Ms Brownlow had a theory. One of the first tasks when a corpse arrives at the mortuary is to collect and save any loose fragments, which are on their clothes or body. She withdrew the container containing these bits, and painstakingly sifted through them. She found nothing untoward, only the expected biscuit crumbs, flakes of skin, one dead fly and other detritus. She moved to a larger receptacle, which held the long, rope like skeins of my aunt’s hair. This, she lay out piece by piece on a large sheet of A1 paper and meticulously scoured each length with a nit comb. Various tiny morsels fell onto the paper until, eventually, she found what she was looking for, a minute piece of spider’s egg sac, a miniscule piece of sticky silk. She sent this and the capsule of spiderlings to the laboratory for analysis. When the results were returned they said that both samples originated from a species of spider called loxosceles tenochtitlan, known colloquially as the violin spider. This arachnid secretes flesh-eating venom and originates from Mexico.

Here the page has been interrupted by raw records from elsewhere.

-- ==== Sys2Proof/Laws/State.lean ====
section
/-! SUPPORT. The small laws of the updates of State: what each leaves alone, field by field, and what is read back from it. -/

namespace Sys2Proof.Machine

variable (s : State)

/-! ### setTile -/

@[simp] theorem State.setTile_pending (t : Nat) (x : Tile) : (s.setTile t x).pending = s.pending := rfl
@[simp] theorem State.setTile_freeCtr (t : Nat) (x : Tile) : (s.setTile t x).freeCtr = s.freeCtr := rfl
@[simp] theorem State.setTile_boot (t : Nat) (x : Tile) : (s.setTile t x).boot = s.boot := rfl
@[simp] theorem State.setTile_pins (t : Nat) (x : Tile) : (s.setTile t x).pins = s.pins := rfl
@[simp] theorem State.setTile_fences (t : Nat) (x : Tile) : (s.setTile t x).fences = s.fences := rfl
@[simp] theorem State.setTile_clusters (t : Nat) (x : Tile) : (s.setTile t x).clusters = s.clusters := rfl
@[simp] theorem State.setTile_regions (t : Nat) (x : Tile) : (s.setTile t x).regions = s.regions := rfl
@[simp] theorem State.setTile_dies (t : Nat) (x : Tile) : (s.setTile t x).dies = s.dies := rfl
@[simp] theorem State.setTile_granule (t : Nat) (x : Tile) : (s.setTile t x).granule = s.granule := rfl
@[simp] theorem State.setTile_hbmStacks (t : Nat) (x : Tile) : (s.setTile t x).hbmStacks = s.hbmStacks := rfl
@[simp] theorem State.setTile_hbm (t : Nat) (x : Tile) : (s.setTile t x).hbm = s.hbm := rfl
@[simp] theorem State.setTile_hbmQ (t : Nat) (x : Tile) : (s.setTile t x).hbmQ = s.hbmQ := rfl
@[simp] theorem State.setTile_hostMem (t : Nat) (x : Tile) : (s.setTile t x).hostMem = s.hostMem := rfl
@[simp] theorem State.setTile_ctxs (t : Nat) (x : Tile) : (s.setTile t x).ctxs = s.ctxs := rfl
@[simp] theorem State.setTile_graphs (t : Nat) (x : Tile) : (s.setTile t x).graphs = s.graphs := rfl
@[simp] theorem State.setTile_graphOrder (t : Nat) (x : Tile) : (s.setTile t x).graphOrder = s.graphOrder := rfl
@[simp] theorem State.setTile_buckets (t : Nat) (x : Tile) : (s.setTile t x).buckets = s.buckets := rfl
@[simp] theorem State.setTile_handoffs (t : Nat) (x : Tile) : (s.setTile t x).handoffs = s.handoffs := rfl
@[simp] theorem State.setTile_holds (t : Nat) (x : Tile) : (s.setTile t x).holds = s.holds := rfl
@[simp] theorem State.setTile_holdsDue (t : Nat) (x : Tile) : (s.setTile t x).holdsDue = s.holdsDue := rfl
@[simp] theorem State.setTile_mismatches (t : Nat) (x : Tile) : (s.setTile t x).mismatches = s.mismatches := rfl
@[simp] theorem State.setTile_mismLost (t : Nat) (x : Tile) : (s.setTile t x).mismLost = s.mismLost := rfl
@[simp] theorem State.setTile_ctlFail (t : Nat) (x : Tile) : (s.setTile t x).ctlFail = s.ctlFail := rfl
@[simp] theorem State.setTile_ctxSel (t : Nat) (x : Tile) : (s.setTile t x).ctxSel = s.ctxSel := rfl
@[simp] theorem State.setTile_graphSel (t : Nat) (x : Tile) : (s.setTile t x).graphSel = s.graphSel := rfl
@[simp] theorem State.setTile_switchLast (t : Nat) (x : Tile) : (s.setTile t x).switchLast = s.switchLast := rfl
@[simp] theorem State.setTile_evl (t : Nat) (x : Tile) : (s.setTile t x).evl = s.evl := rfl
@[simp] theorem State.setTile_links (t : Nat) (x : Tile) : (s.setTile t x).links = s.links := rfl
@[simp] theorem State.setTile_ports (t : Nat) (x : Tile) : (s.setTile t x).ports = s.ports := rfl
@[simp] theorem State.setTile_cad (t : Nat) (x : Tile) : (s.setTile t x).cad = s.cad := rfl
@[simp] theorem State.setTile_pwr (t : Nat) (x : Tile) : (s.setTile t x).pwr = s.pwr := rfl
@[simp] theorem State.setTile_sec (t : Nat) (x : Tile) : (s.setTile t x).sec = s.sec := rfl
@[simp] theorem State.setTile_forn (t : Nat) (x : Tile) : (s.setTile t x).forn = s.forn := rfl
@[simp] theorem State.setTile_pages (t : Nat) (x : Tile) : (s.setTile t x).pages = s.pages := rfl
@[simp] theorem State.setTile_summary (t : Nat) (x : Tile) : (s.setTile t x).summary = s.summary := rfl
@[simp] theorem State.setTile_cycle (t : Nat) (x : Tile) : (s.setTile t x).cycle = s.cycle := rfl
@[simp] theorem State.setTile_us (t : Nat) (x : Tile) : (s.setTile t x).us = s.us := rfl
@[simp] theorem State.setTile_mgmt (t : Nat) (x : Tile) : (s.setTile t x).mgmt = s.mgmt := rfl
@[simp] theorem State.setTile_bulk (t : Nat) (x : Tile) : (s.setTile t x).bulk = s.bulk := rfl
@[simp] theorem State.setTile_smb (t : Nat) (x : Tile) : (s.setTile t x).smb = s.smb := rfl
@[simp] theorem State.setTile_snoop (t : Nat) (x : Tile) : (s.setTile t x).snoop = s.snoop := rfl
@[simp] theorem State.setTile_jtag (t : Nat) (x : Tile) : (s.setTile t x).jtag = s.jtag := rfl
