theorem execSqrt_keeps {s0 : State} (t : TileId) (ecc : Check) (s : State) (hs : Keeps s0 s) : OutcomeKeeps s0 (execSqrt t ecc s) := by
  unfold execSqrt
  repeat' first
    | with_reducible first
        | assumption | apply OutcomeKeeps_next | apply vectorRow_keeps | apply ite_keeps | apply State.tile_keeps (s0 := s0)
    | dsimp only | split | intro _

theorem execRsqrt_keeps {s0 : State} (t : TileId) (ecc : Check) (s : State) (hs : Keeps s0 s) : OutcomeKeeps s0 (execRsqrt t ecc s) := by
  unfold execRsqrt
  repeat' first
    | with_reducible first
        | assumption | apply OutcomeKeeps_next | apply vectorRow_keeps | apply ite_keeps | apply State.tile_keeps (s0 := s0)
    | dsimp only | split | intro _

theorem execExp_keeps {s0 : State} (t : TileId) (ecc : Check) (s : State) (hs : Keeps s0 s) : OutcomeKeeps s0 (execExp t ecc s) := by
  unfold execExp
  repeat' first
    | with_reducible first
        | assumption | apply OutcomeKeeps_next | apply vectorRow_keeps | apply ite_keeps | apply State.tile_keeps (s0 := s0)
    | dsimp only | split | intro _

theorem execExp2_keeps {s0 : State} (t : TileId) (ecc : Check) (s : State) (hs : Keeps s0 s) : OutcomeKeeps s0 (execExp2 t ecc s) := by
  unfold execExp2
  repeat' first
    | with_reducible first
        | assumption | apply OutcomeKeeps_next | apply vectorRow_keeps | apply ite_keeps | apply State.tile_keeps (s0 := s0)
    | dsimp only | split | intro _

theorem execExpm1_keeps {s0 : State} (t : TileId) (ecc : Check) (s : State) (hs : Keeps s0 s) : OutcomeKeeps s0 (execExpm1 t ecc s) := by
  unfold execExpm1
  repeat' first
    | with_reducible first
        | assumption | apply OutcomeKeeps_next | apply vectorRow_keeps | apply ite_keeps | apply State.tile_keeps (s0 := s0)
    | dsimp only | split | intro _

theorem execLog_keeps {s0 : State} (t : TileId) (ecc : Check) (s : State) (hs : Keeps s0 s) : OutcomeKeeps s0 (execLog t ecc s) := by
  unfold execLog
  repeat' first
    | with_reducible first
        | assumption | apply OutcomeKeeps_next | apply vectorRow_keeps | apply ite_keeps | apply State.tile_keeps (s0 := s0)
    | dsimp only | split | intro _

theorem execLog2_keeps {s0 : State} (t : TileId) (ecc : Check) (s : State) (hs : Keeps s0 s) : OutcomeKeeps s0 (execLog2 t ecc s) := by
  unfold execLog2
  repeat' first
    | with_reducible first
        | assumption | apply OutcomeKeeps_next | apply vectorRow_keeps | apply ite_keeps | apply State.tile_keeps (s0 := s0)
    | dsimp only | split | intro _

theorem execTanh_keeps {s0 : State} (t : TileId) (ecc : Check) (s : State) (hs : Keeps s0 s) : OutcomeKeeps s0 (execTanh t ecc s) := by
  unfold execTanh
  repeat' first
    | with_reducible first
        | assumption | apply OutcomeKeeps_next | apply vectorRow_keeps | apply ite_keeps | apply State.tile_keeps (s0 := s0)
    | dsimp only | split | intro _

theorem execSigmoid_keeps {s0 : State} (t : TileId) (ecc : Check) (s : State) (hs : Keeps s0 s) : OutcomeKeeps s0 (execSigmoid t ecc s) := by
  unfold execSigmoid
  repeat' first
    | with_reducible first
        | assumption | apply OutcomeKeeps_next | apply vectorRow_keeps | apply ite_keeps | apply State.tile_keeps (s0 := s0)
    | dsimp only | split | intro _

theorem execCvtWiden_keeps {s0 : State} (t : TileId) (ecc : Check) (s : State) (hs : Keeps s0 s) : OutcomeKeeps s0 (execCvtWiden t ecc s) := by
  unfold execCvtWiden
  repeat' first
    | with_reducible first
        | assumption | apply OutcomeKeeps_next | apply vectorRow_keeps | apply ite_keeps | apply State.tile_keeps (s0 := s0)
    | dsimp only | split | intro _

theorem execCvtNarrow_keeps {s0 : State} (t : TileId) (ecc : Check) (s : State) (hs : Keeps s0 s) : OutcomeKeeps s0 (execCvtNarrow t ecc s) := by
  unfold execCvtNarrow
  repeat' first
    | with_reducible first
        | assumption | apply OutcomeKeeps_next | apply vectorRow_keeps | apply ite_keeps | apply State.tile_keeps (s0 := s0)
    | dsimp only | split | intro _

           My aunt had been lecturing in Mexico City several weeks previously. Ms Brownlow researched the violin spider’s life cycle, and found that, typically it takes two to three weeks for spiderlings to emerge from their egg sac. She concluded that the cause of death was cerebral atrophy caused by the venom secreted by the spiderlings. She theorised that a female spider had landed on my aunt in Mexico, had laid her eggs in my aunt’s hair. Due to her habit of leaving her hair in a bun for long periods, the egg sac had remained undisturbed until the eggs had hatched. Initially, the baby spiders had travelled from the hair, into the ear canal. Their venom had made the small hole in her ear drum allowing them to pass into the brain cavity, where they had continued to grow and secrete their necrotic venom, eventually causing sufficient brain damage to be fatal.

The irony of a woman who was a specialist in the workings of the mind, being killed by the destruction of the organ, which enables the functions of the mind, was not lost on me.